Феликсу было предложено перед всем классом отречься от своего сочинения, но он продолжал его отстаивать как в худшем случае безобидную шутку. Тогда на него повели массированное идеологическое наступление, наверно, заранее подготовленное Лидией, а впрочем, столь стереотипное, что мысль о специальном сговоре мне тогда в голову не пришла.
Выступил и я. Выступил, мысленно любуясь адвокатской зрелостью своего примирительного рассуждения о том, что, с одной стороны, большого политического греха в сочинении Феликса я не вижу, а с другой — что ему, конечно, следует овладеть элементарными правилами общежития: так, в помещении не принято сидеть в шапке, а в первомайском сочинении — нести дешевую жеребятину.
Но Феликс не покаялся, и на голосование был поставлен вопрос об исключении из комсомола. Это предложение прошло единогласно, т. е. за него спокойненько поднял руку и я! Голосовать против — «против советской власти» — такого я помыслить не мог.
Лишь постепенно я научился стыдиться этого поступка, дал себе слово в сходных ситуациях быть на высоте и в конце концов преуспел в этом настолько, что и сам стал подвергаться единогласным отлучениям. Феликс же на меня тогда не обиделся, как не внял и моим нравоучениям: несмотря на всю искушенность моей проповеди социальной адаптации, в нашей дружбе я оставался младшим партнером. Каким-то образом исключение не помешало ему в следующем году поступить в желанный вуз (инженерно-физический), успешно окончить его и по распределению остаться в Москве, в одном из ядерных институтов.

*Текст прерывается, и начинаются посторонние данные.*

@[simp] theorem State.closeWindow_pool (s : State) (k : CtxIx) : (s.closeWindow k).store.pool = s.store.pool := by
  simp only [State.closeWindow]
  repeat' split
  all_goals simp

@[simp] theorem State.dropSend_pool (s : State) (k : CtxIx) : (s.dropSend k).store.pool = s.store.pool := by
  simp only [State.dropSend]
  repeat' split
  all_goals simp

@[simp] theorem State.freeSend_pool (s : State) (k : CtxIx) : (s.freeSend k).store.pool = s.store.pool := by
  simp only [State.freeSend]
  repeat' split
  all_goals simp

@[simp] theorem State.freeTake_pool (s : State) (k : CtxIx) : (s.freeTake k).store.pool = s.store.pool := by
  simp only [State.freeTake]
  repeat' split
  all_goals simp

@[simp] theorem State.addAnswer_pool (s : State) (tag : Tag) (reason : Reason) (cls : Precedence) : (s.addAnswer tag reason cls).store.pool = s.store.pool := by
  simp only [State.addAnswer]
  repeat' split
  all_goals simp

@[simp] theorem State.addEnded_pool (s : State) (tag : Tag) (cls : Precedence) : (s.addEnded tag cls).store.pool = s.store.pool := by
  simp only [State.addEnded]
  repeat' split
  all_goals simp

@[simp] theorem State.dropEnded_pool (s : State) (tag : Tag) : (s.dropEnded tag).store.pool = s.store.pool := by
  simp only [State.dropEnded]
  repeat' split
  all_goals simp

@[simp] theorem State.askOffer_pool (s : State) (k : CtxIx) : (s.askOffer k).store.pool = s.store.pool := by
  simp only [State.askOffer]
  repeat' split
  all_goals simp

@[simp] theorem State.giveSend_pool (s : State) (k : CtxIx) (ref : CopyRef) : (s.giveSend k ref).store.pool = s.store.pool := by
  simp only [State.giveSend]
  repeat' split
  all_goals simp

@[simp] theorem State.lookNext_pool (s : State) (k : CtxIx) : (s.lookNext k).store.pool = s.store.pool := by
  simp only [State.lookNext]
  repeat' split
  all_goals simp

@[simp] theorem State.supGoTail_pool (s : State) (short : Bool) : (s.supGoTail short).store.pool = s.store.pool := by
  simp only [State.supGoTail]
  repeat' split
  all_goals simp

@[simp] theorem State.supLoadComposed_pool (s : State) : (s.supLoadComposed).store.pool = s.store.pool := by
  simp only [State.supLoadComposed]
  repeat' split
  all_goals simp

@[simp] theorem State.supLineLoaded_pool (s : State) : (s.supLineLoaded).store.pool = s.store.pool := by
  simp only [State.supLineLoaded]
  repeat' split
  all_goals simp

@[simp] theorem State.supServeLine_pool (s : State) : (s.supServeLine).store.pool = s.store.pool := by
  simp only [State.supServeLine]
  repeat' split
  all_goals simp

@[simp] theorem State.supServeText_pool (s : State) (ref : CopyRef) : (s.supServeText ref).store.pool = s.store.pool := by
  simp only [State.supServeText]
  repeat' split
  all_goals simp

@[simp] theorem State.supServe_pool (s : State) : (s.supServe).store.pool = s.store.pool := by
  simp only [State.supServe]
  repeat' split
  all_goals simp

@[simp] theorem State.beginPrint_pool (s : State) : (s.beginPrint).store.pool = s.store.pool := by
  simp only [State.beginPrint]
  repeat' split
  all_goals simp

@[simp] theorem State.chosen_pool (s : State) : s.chosen.store.pool = s.store.pool := rfl

@[simp] theorem State.handOverMany_pool (s : State) (l : Nat) : (State.handOverMany s l).store.pool = s.store.pool := by
  induction l generalizing s with
  | zero => rfl
  | succ k ih =>
    simp only [State.handOverMany]
    repeat' split
    all_goals simp [ih]

@[simp] theorem State.handOver_pool (s : State) : (s.handOver).store.pool = s.store.pool := by
  simp only [State.handOver]
  repeat' split
  all_goals simp

@[simp] theorem State.handOverSought_pool (s : State) (l : Nat) : (State.handOverSought s l).store.pool = s.store.pool := by
  induction l generalizing s with
  | zero => rfl
  | succ k ih =>
    simp only [State.handOverSought]
    repeat' split
    all_goals simp [ih]

@[simp] theorem State.post_pool (s : State) (n : Notice) : (s.post n).store.pool = s.store.pool := by
  simp only [State.post]
  repeat' split
  all_goals simp

@[simp] theorem State.postAll_pool (s : State) (l : List Notice) : (State.postAll s l).store.pool = s.store.pool := by
  induction l generalizing s with
  | nil => rfl
  | cons x xs ih =>
    simp only [State.postAll]
    repeat' split
    all_goals simp [ih]

@[simp] theorem State.placeFreed_pool (s before : State) (sought : Bool) : (s.placeFreed before sought).store.pool = s.store.pool := by
  simp only [State.placeFreed]
  repeat' split
  all_goals simp

@[simp] theorem State.tellPlaces_pool (s before : State) : (s.tellPlaces before).store.pool = s.store.pool := by
  simp only [State.tellPlaces]
  repeat' split
  all_goals simp

@[simp] theorem State.itemEnded_pool (s : State) : (s.itemEnded).store.pool = s.store.pool := by
  simp only [State.itemEnded]
  repeat' split
  all_goals simp

@[simp] theorem State.discardHead_pool (s : State) : (s.discardHead).store.pool = s.store.pool := by
  simp only [State.discardHead]
  repeat' split
  all_goals simp

@[simp] theorem State.discardDead_pool (s : State) (r : RecIx) (g : Gen) : (s.discardDead r g).store.pool = s.store.pool := by
  simp only [State.discardDead]
  repeat' split
  all_goals simp

@[simp] theorem State.supTextChanged_pool (s : State) (r : RecIx) : (s.supTextChanged r).store.pool = s.store.pool := by
  simp only [State.supTextChanged]
  repeat' split
  all_goals simp

@[simp] theorem State.motorEnqueue_pool (s : State) (n : Line) : (s.motorEnqueue n).store.pool = s.store.pool := by
  simp only [State.motorEnqueue]
  repeat' split
  all_goals simp

@[simp] theorem State.motorEmpty_pool (s : State) (n : Line) : (s.motorEmpty n).store.pool = s.store.pool := by
  simp only [State.motorEmpty]
  repeat' split
  all_goals simp

@[simp] theorem State.loadChar_pool (s : State) (n : Line) (c : TxChar) : (s.loadChar n c).store.pool = s.store.pool := by
  simp only [State.loadChar]
  repeat' split
  all_goals simp

@[simp] theorem State.loadNextComposed_pool (s : State) (n : Line) : (s.loadNextComposed n).store.pool = s.store.pool := by
  simp only [State.loadNextComposed]
  repeat' split
  all_goals simp

@[simp] theorem State.serveHead_pool (s : State) (n : Line) : (s.serveHead n).store.pool = s.store.pool := by
  simp only [State.serveHead]
  repeat' split
  all_goals simp

@[simp] theorem State.enterTail_pool (s : State) (n : Line) (r : Record) : (s.enterTail n r).store.pool = s.store.pool := by
  simp only [State.enterTail]
  repeat' split
  all_goals simp

@[simp] theorem State.serveText_pool (s : State) (n : Line) (ref : CopyRef) : (s.serveText n ref).store.pool = s.store.pool := by
  simp only [State.serveText]
  repeat' split
  all_goals simp

@[simp] theorem State.serveLine_pool (s : State) (n : Line) : (s.serveLine n).store.pool = s.store.pool := by
  simp only [State.serveLine]
  repeat' split
  all_goals simp

@[simp] theorem State.numberCopy_pool (s : State) (n : Line) (ref : CopyRef) : (s.numberCopy n ref).store.pool = s.store.pool := by
  simp only [State.numberCopy]
  repeat' split
  all_goals simp

@[simp] theorem State.startFresh_pool (s : State) (n : Line) (e : QEntry) : (s.startFresh n e).store.pool = s.store.pool := by
  simp only [State.startFresh]
  repeat' split
  all_goals simp

@[simp] theorem State.startResume_pool (s : State) (n : Line) (e : QEntry) : (s.startResume n e).store.pool = s.store.pool := by
  simp only [State.startResume]
  repeat' split
  all_goals simp

@[simp] theorem State.choose_pool (s : State) (n : Line) : (s.choose n).store.pool = s.store.pool := by
  simp only [State.choose]
  repeat' split
  all_goals simp

@[simp] theorem State.beginInterruption_pool (s : State) (n : Line) : (s.beginInterruption n).store.pool = s.store.pool := by
  simp only [State.beginInterruption]
  repeat' split
  all_goals simp

@[simp] theorem State.preemptTest_pool (s : State) (n : Line) : (s.preemptTest n).store.pool = s.store.pool := by
  simp only [State.preemptTest]
  repeat' split
  all_goals simp

@[simp] theorem State.reconsiderMark_pool (s : State) (n : Line) : (s.reconsiderMark n).store.pool = s.store.pool := by
  simp only [State.reconsiderMark]
  repeat' split
  all_goals simp

@[simp] theorem State.lookAgain_pool (s : State) (n : Line) : (s.lookAgain n).store.pool = s.store.pool := by
  simp only [State.lookAgain]
  repeat' split
  all_goals simp

@[simp] theorem State.enqueue_pool (s : State) (n : Line) (ref : CopyRef) : (s.enqueue n ref).store.pool = s.store.pool := by
  simp only [State.enqueue]
  repeat' split
  all_goals simp

@[simp] theorem State.clearCurrent_pool (s : State) (n : Line) : (s.clearCurrent n).store.pool = s.store.pool := by
  simp only [State.clearCurrent]
  repeat' split
  all_goals simp

@[simp] theorem State.putBack_pool (s : State) (n : Line) : (s.putBack n).store.pool = s.store.pool := by
  simp only [State.putBack]
  repeat' split
  all_goals simp

@[simp] theorem State.withdraw_pool (s : State) (n : Line) (ref : CopyRef) : (s.withdraw n ref).store.pool = s.store.pool := by
  simp only [State.withdraw]
  repeat' split
  all_goals simp

@[simp] theorem State.delivered_pool (s : State) (n : Line) (e : QEntry) : (s.delivered n e).store.pool = s.store.pool := by
  simp only [State.delivered]
  repeat' split
  all_goals simp

@[simp] theorem State.pushCurrent_pool (s : State) (n : Line) (e : QEntry) : (s.pushCurrent n e).store.pool = s.store.pool := by
  simp only [State.pushCurrent]
  repeat' split
  all_goals simp

@[simp] theorem State.reportSent_pool (s : State) (n : Line) (c : TxChar) : (s.reportSent n c).store.pool = s.store.pool := by
  simp only [State.reportSent]
  repeat' split
  all_goals simp

@[simp] theorem State.countFill_pool (s : State) (ref : CopyRef) : (s.countFill ref).store.pool = s.store.pool := by
  simp only [State.countFill]
  repeat' split
  all_goals simp

@[simp] theorem State.lineTextChanged_pool (s : State) (n : Line) (r : RecIx) (oldCount : Nat) (oldComplete : Bool) : (s.lineTextChanged n r oldCount oldComplete).store.pool = s.store.pool := by
  simp only [State.lineTextChanged]
  repeat' split
  all_goals simp

@[simp] theorem State.bindLocal_pool (s : State) (n : Line) (ref : CopyRef) : (s.bindLocal n ref).store.pool = s.store.pool := by
  simp only [State.bindLocal]
  repeat' split
  all_goals simp

@[simp] theorem State.startSeries_pool (s : State) (k : CtxIx) (ref : CopyRef) : (s.startSeries k ref).store.pool = s.store.pool := by
  simp only [State.startSeries]
  repeat' split
  all_goals simp

@[simp] theorem State.waitForContext_pool (s : State) (ref : CopyRef) : (s.waitForContext ref).store.pool = s.store.pool := by
  simp only [State.waitForContext]
  repeat' split
  all_goals simp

Однако он и тут уклонился от стандарта — завербовался на метеостанцию где-то на Камчатке. Там он жил совершенно уже джеклондоновской жизнью, охотился, ездил на собаках, выходил в море на байдарке стрелять уток. Один раз он приехал в отпуск, примеривался остаться в Москве, женился, но на следующий год уехал снова. Его там уже так хорошо знали, что пограничники позволили ему выйти в море перед началом шторма, хотя и предупреждали об опасности. Байдарка перевернулась, и на берег его вынесло уже мертвым.
Цинковый гроб с его телом долго в жару ехал с Дальнего Востока поездом. На похоронах я впервые увидел его отца — седого, надломленного, но очень на него похожего и похоже говорившего.

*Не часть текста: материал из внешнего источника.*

theorem State.drive_PoolForm (s : State) (source : FrameSource) (byRound : Bool) (hinv : PoolForm s) : PoolForm (s.drive source byRound) := by
  simp only [State.drive]
  repeat' split
  all_goals (try (with_reducible repeat (first | assumption | apply State.modPort_PoolForm)))
  all_goals (exact id)

theorem State.deaden_PoolForm (s : State) (source : FrameSource) (hinv : PoolForm s) : PoolForm (s.deaden source) := by
  simp only [State.deaden]
  repeat' split
  all_goals (try (with_reducible repeat (first | assumption | apply State.modPort_PoolForm)))
  all_goals (exact id)

theorem State.askSend_PoolForm (s : State) (k : CtxIx) (kind : SendKind) (hinv : PoolForm s) : PoolForm (s.askSend k kind) := by
  simp only [State.askSend]
  repeat' split
  all_goals (try (with_reducible repeat (first | assumption | apply State.deaden_PoolForm | apply State.modSend_PoolForm | apply State.nextStamp_PoolForm | apply State.refreshTenure_PoolForm | apply State.drive_PoolForm)))
  all_goals (exact id)

theorem State.askTake_PoolForm (s : State) (k : CtxIx) (kind : TakeKind) (hinv : PoolForm s) : PoolForm (s.askTake k kind) := by
  simp only [State.askTake]
  repeat' split
  all_goals (try (with_reducible repeat (first | assumption | apply State.deaden_PoolForm | apply State.modTake_PoolForm | apply State.nextStamp_PoolForm | apply State.refreshTenure_PoolForm)))
  all_goals (exact id)

theorem State.closeWindow_PoolForm (s : State) (k : CtxIx) (hinv : PoolForm s) : PoolForm (s.closeWindow k) := by
  simp only [State.closeWindow]
  repeat' split
  all_goals (try (with_reducible repeat (first | assumption | apply State.endTenure_PoolForm | apply State.refreshTenure_PoolForm)))
  all_goals (exact id)

theorem State.dropSend_PoolForm (s : State) (k : CtxIx) (hinv : PoolForm s) : PoolForm (s.dropSend k) := by
  simp only [State.dropSend]
  repeat' split
  all_goals (try (with_reducible repeat (first | assumption | apply State.deaden_PoolForm | apply State.modSend_PoolForm | apply State.closeWindow_PoolForm)))
  all_goals (exact id)

theorem State.freeSend_PoolForm (s : State) (k : CtxIx) (hinv : PoolForm s) : PoolForm (s.freeSend k) := by
  simp only [State.freeSend]
  repeat' split
  all_goals (try (with_reducible repeat (first | assumption | apply State.deaden_PoolForm | apply State.setSend_PoolForm | apply State.closeWindow_PoolForm)))
  all_goals (exact id)

theorem State.freeTake_PoolForm (s : State) (k : CtxIx) (hinv : PoolForm s) : PoolForm (s.freeTake k) := by
  simp only [State.freeTake]
  repeat' split
  all_goals (try (with_reducible repeat (first | assumption | apply State.deaden_PoolForm | apply State.setTake_PoolForm | apply State.refreshTenure_PoolForm)))
  all_goals (exact id)

theorem State.addAnswer_PoolForm (s : State) (tag : Tag) (reason : Reason) (cls : Precedence) (hinv : PoolForm s) : PoolForm (s.addAnswer tag reason cls) := by
  simp only [State.addAnswer]
  repeat' split
  all_goals (try (with_reducible repeat (first | assumption | apply State.modPort_PoolForm | apply State.nextStamp_PoolForm | apply State.refreshTenure_PoolForm)))
  all_goals (exact id)

theorem State.addEnded_PoolForm (s : State) (tag : Tag) (cls : Precedence) (hinv : PoolForm s) : PoolForm (s.addEnded tag cls) := by
  simp only [State.addEnded]
  repeat' split
  all_goals (try (with_reducible repeat (first | assumption | apply State.modPort_PoolForm)))
  all_goals (exact id)

theorem State.dropEnded_PoolForm (s : State) (tag : Tag) (hinv : PoolForm s) : PoolForm (s.dropEnded tag) := by
  simp only [State.dropEnded]
  repeat' split
  all_goals (try (with_reducible repeat (first | assumption | apply State.modPort_PoolForm)))
  all_goals (exact id)

theorem State.askOffer_PoolForm (s : State) (k : CtxIx) (hinv : PoolForm s) : PoolForm (s.askOffer k) := by
  simp only [State.askOffer]
  repeat' split
  all_goals (try (with_reducible repeat (first | assumption | apply State.setSend_PoolForm | apply State.setCopyState_PoolForm | apply State.askSend_PoolForm)))
  all_goals (exact id)

theorem State.giveSend_PoolForm (s : State) (k : CtxIx) (ref : CopyRef) (hinv : PoolForm s) : PoolForm (s.giveSend k ref) := by
  simp only [State.giveSend]
  repeat' split
  all_goals (try (with_reducible repeat (first | assumption | apply State.setSend_PoolForm | apply State.askOffer_PoolForm)))
  all_goals (exact id)

theorem State.lookNext_PoolForm (s : State) (k : CtxIx) (hinv : PoolForm s) : PoolForm (s.lookNext k) := by
  simp only [State.lookNext]
  repeat' split
  all_goals (try (with_reducible repeat (first | assumption | apply State.askSend_PoolForm)))
  all_goals (exact id)

theorem State.supGoTail_PoolForm (s : State) (short : Bool) (hinv : PoolForm s) : PoolForm (s.supGoTail short) := by
  simp only [State.supGoTail]
  repeat' split
  all_goals (try (with_reducible repeat (first | assumption | apply State.modSup_PoolForm)))
  all_goals (exact id)

theorem State.supLoadComposed_PoolForm (s : State) (hinv : PoolForm s) : PoolForm (s.supLoadComposed) := by
  simp only [State.supLoadComposed]
  repeat' split
  all_goals (try (with_reducible repeat (first | assumption | apply State.modSup_PoolForm)))
  all_goals (exact id)

theorem State.supLineLoaded_PoolForm (s : State) (hinv : PoolForm s) : PoolForm (s.supLineLoaded) := by
  simp only [State.supLineLoaded]
  repeat' split
  all_goals (try (with_reducible repeat (first | assumption | apply State.supGoTail_PoolForm | apply State.modSup_PoolForm)))
  all_goals (exact id)

theorem State.supServeLine_PoolForm (s : State) (hinv : PoolForm s) : PoolForm (s.supServeLine) := by
  simp only [State.supServeLine]
  repeat' split
  all_goals (try (with_reducible repeat (first | assumption | apply State.supLoadComposed_PoolForm | apply State.supLineLoaded_PoolForm)))
  all_goals (exact id)

theorem State.supServeText_PoolForm (s : State) (ref : CopyRef) (hinv : PoolForm s) : PoolForm (s.supServeText ref) := by
  simp only [State.supServeText]
  repeat' split
  all_goals (try (with_reducible repeat (first | assumption | apply State.modSup_PoolForm | apply State.supGoTail_PoolForm | apply State.supLoadComposed_PoolForm)))
  all_goals (exact id)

Это произошло, я думаю, летом 1961 года, т. е. нам было по 24. Но он уже успел побывать моим старшим другом, чуть ли не отцовской фигурой (даже погиб он почти так же, как мой родной отец, утонувший, переплывая на байдарке Белое море), успел немного наворожить мне («В своей области ты будешь известным человеком»), а главное — преподать первый урок аутсайдерства. Вопреки советской символике своего имени, он выступил в роли жертвы, а не карателя («железного Феликса»), каковым оказался скорее я, не справившийся с программой, закодированной в моем (Александр — «защитник мужей»). Свою короткую жизнь Феликс, «счастливый», прожил, как хотел.
Связи по смежности
Поэзия основана на переносах по сходству — метафорах, прозе же прописана смежность. Правда, обе установки часто переплетаются. В стихе уже самый метр проецирует сходство на смежность, а в основе сюжетного повествования лежит так называемый ритм потерь и приобретений.
Я не люблю терять вещи, исподволь приглядываю за ними и периодически перепроверяю их наличие, но, как правило, сам же и предаю породнившие нас узы. История удержаний, пропаж, поисков, находок и новых утрат образует канву моего непрерывного, по большей части смешного и в целом безнадежного поссессивного квеста.

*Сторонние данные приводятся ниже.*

-- ==== Sys2Proof/Tests/Slice0.lean ====
section
/-! SUPPORT. Tests of single commands against values the manual gives, the refusals of ill-formed commands, and a witness for the hypotheses of every statement. -/

namespace Sys2Proof.Tests

open Sys2Proof Sys2Proof.Machine

-- One theorem at a time: each holds a thread, and the package as one text has many small ones.
set_option Elab.async false

/-! ### A small card -/

/-- A condition CLOSED with its timers stopped. -/
def closed : Cond := { Cond.atRest with value := .closed }

/-- A line that is up: conditions CLOSED, motor RUNNING, receiver hunting. -/
def up : LineUnit :=
  { LineUnit.held .marking .marking with
    rx := ⟨.huntStart, .letters⟩, condIn := closed, condSense := closed, motor := ⟨.running, none, none⟩ }

/-- The station code ABCD. -/
def abcd : StationCode := [3, 25, 14, 9]

/-- The station code EFGH. -/
def efgh : StationCode := [1, 13, 26, 20]

/-- Line 0 FULL, line 1 HALF, line 2 SEND, line 3 RECV; ABCD stands on line 0. -/
def cfg : Cfg :=
  { Cfg.unset with
    lines := #v[{ LineCfg.unset with mode := .full }, { LineCfg.unset with mode := .half, turnaround := 5 },
                { LineCfg.unset with mode := .send }, LineCfg.unset]
    stations := [⟨abcd, 0, .primary⟩] }

/-- A RUNNING card in slot 1 with its lines up and nothing in store. -/
def card : State :=
  { State.reset with
    boot := { Boot.initial with card := .running, resetLow := false, slot := 1, lamp := true, cfg := cfg }
    lines := #v[up, { up with turn := some ⟨false, none⟩ }, up, up] }

/-- The card that waits for its image. -/
def loading : State := { State.reset with boot := { Boot.initial with resetLow := false } }

/-- An image of 256 equal bytes: it passes, since 256 × v is 0 mod 256. -/
def plainImage : List Byte := List.replicate 256 0

/-- An image that does not pass. -/
def badImage : List Byte := 1 :: List.replicate 255 0

/-- A record with `count` characters in its blocks and one copy. -/
def message (state : RecState) (count : Nat) (chain : List BlockNo) (complete : Bool) (copy : Copy) : Record :=
  { Record.cleared 0 with
    state := state, source := .originated 0, cls := .general, count := count, chain := chain,
    complete := complete, copies := [copy] }

/-- A copy for EFGH in a given state. -/
def copyIn (state : CopyState) : Copy := { Copy.blank with station := efgh, state := state }

/-- Copy 0 of record 0. -/
def ref0 : CopyRef := ⟨0, 0⟩

/-- The card with record 0 as given. -/
def storing (r : Record) : State := card.modRecord 0 fun _ => r

/-- A send context with copy 0 of record 0 and nothing in progress. -/
def sending : Send :=
  { copy := ref0, pending := none, window := none, taken := none, backoff := none, blocksSent := 0,
    charsSent := 0, receiptWait := none }

/-- The tag of copy 0 of record 0 of this card. -/
def ownTag : Tag := ⟨1, 0, 0, 0⟩

/-- The tag of a copy of the card in slot 2. -/
def peerTag : Tag := ⟨2, 5, 3, 0⟩

/-- A take context that is receiving record 0 under the peer's tag. -/
def taking : Take :=
  { phase := .taking, tag := peerTag, cls := .general, station := abcd, length := some 64, cpm := 400,
    attempt := 1, line := 0, record := some 0, pending := none, step := .receiving, nextSeq := 0,
    lastCount := 0, received := 0, check := 0, overrun := false, stall := some 90000 }

/-- The card with send context 0 as given. -/
def sendZero (s : State) (c : Send) : State :=
  { s with port := { s.port with send := s.port.send.set 0 (some c) } }

/-- The card with take context 0 as given. -/
def takeZero (s : State) (c : Take) : State :=
  { s with port := { s.port with take := s.port.take.set 0 (some c) } }

/-- The card driving a frame for a source. -/
def drivingFrame (s : State) (source : FrameSource) (f : Frame) (live : Bool) : State :=
  { s with port := { s.port with tenure := .sending, driven := some ⟨source, f, true, live⟩ } }

/-- A property of every send context in use, from a check of the four. -/
theorem sends_all {s : State} {P : CtxIx → Send → Prop} [∀ k c, Decidable (P k c)]
    (h : ∀ k, (s.sendCtx k).all (fun c => decide (P k c)) = true) : ∀ k c, s.sendCtx k = some c → P k c := by
  intro k c hk
  have := h k
  rw [hk] at this
  exact of_decide_eq_true this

Однажды в детстве, лет семи-восьми, съехав с горки на санках, я врезался переносицей в каменный скат подвального окна нашего дома. Заливаясь кровью, я бросился домой, на второй этаж. При виде крови мама пришла в ужас, я же держался, как подобает мужчине. Тревожило меня главным образом то, что пострадала окровавленная шуба. За санки беспокоиться не приходилось, ибо их я, к изумлению мамы, из рук не выпустил. (Шрам на носу сохранялся долго, но сейчас его что-то не видно, — пропал!)
Собственно, мама и преподала мне первые уроки бдительности. Почему-то особенно запомнился ее наказ не спускать глаз со своих вещей при переобувании на катке (в Парке культуры им. Горького). Наказ этот я выполнил с честью и на катке не был обворован ни разу, да и вообще развил в этом отношении почти полный иммунитет. Сильно обокрали меня только в Риме (1981 г.), разбив стекло машины Энн за те 10 минут, что мы пробежались по вилле Боргезе (итальянцы, как известно, воры экстракласса), да в Санта-Монике за первый десяток лет уперли три велосипеда — исключительно потому, что я каждый раз расслаблялся, воображая себя чуть ли не в раю.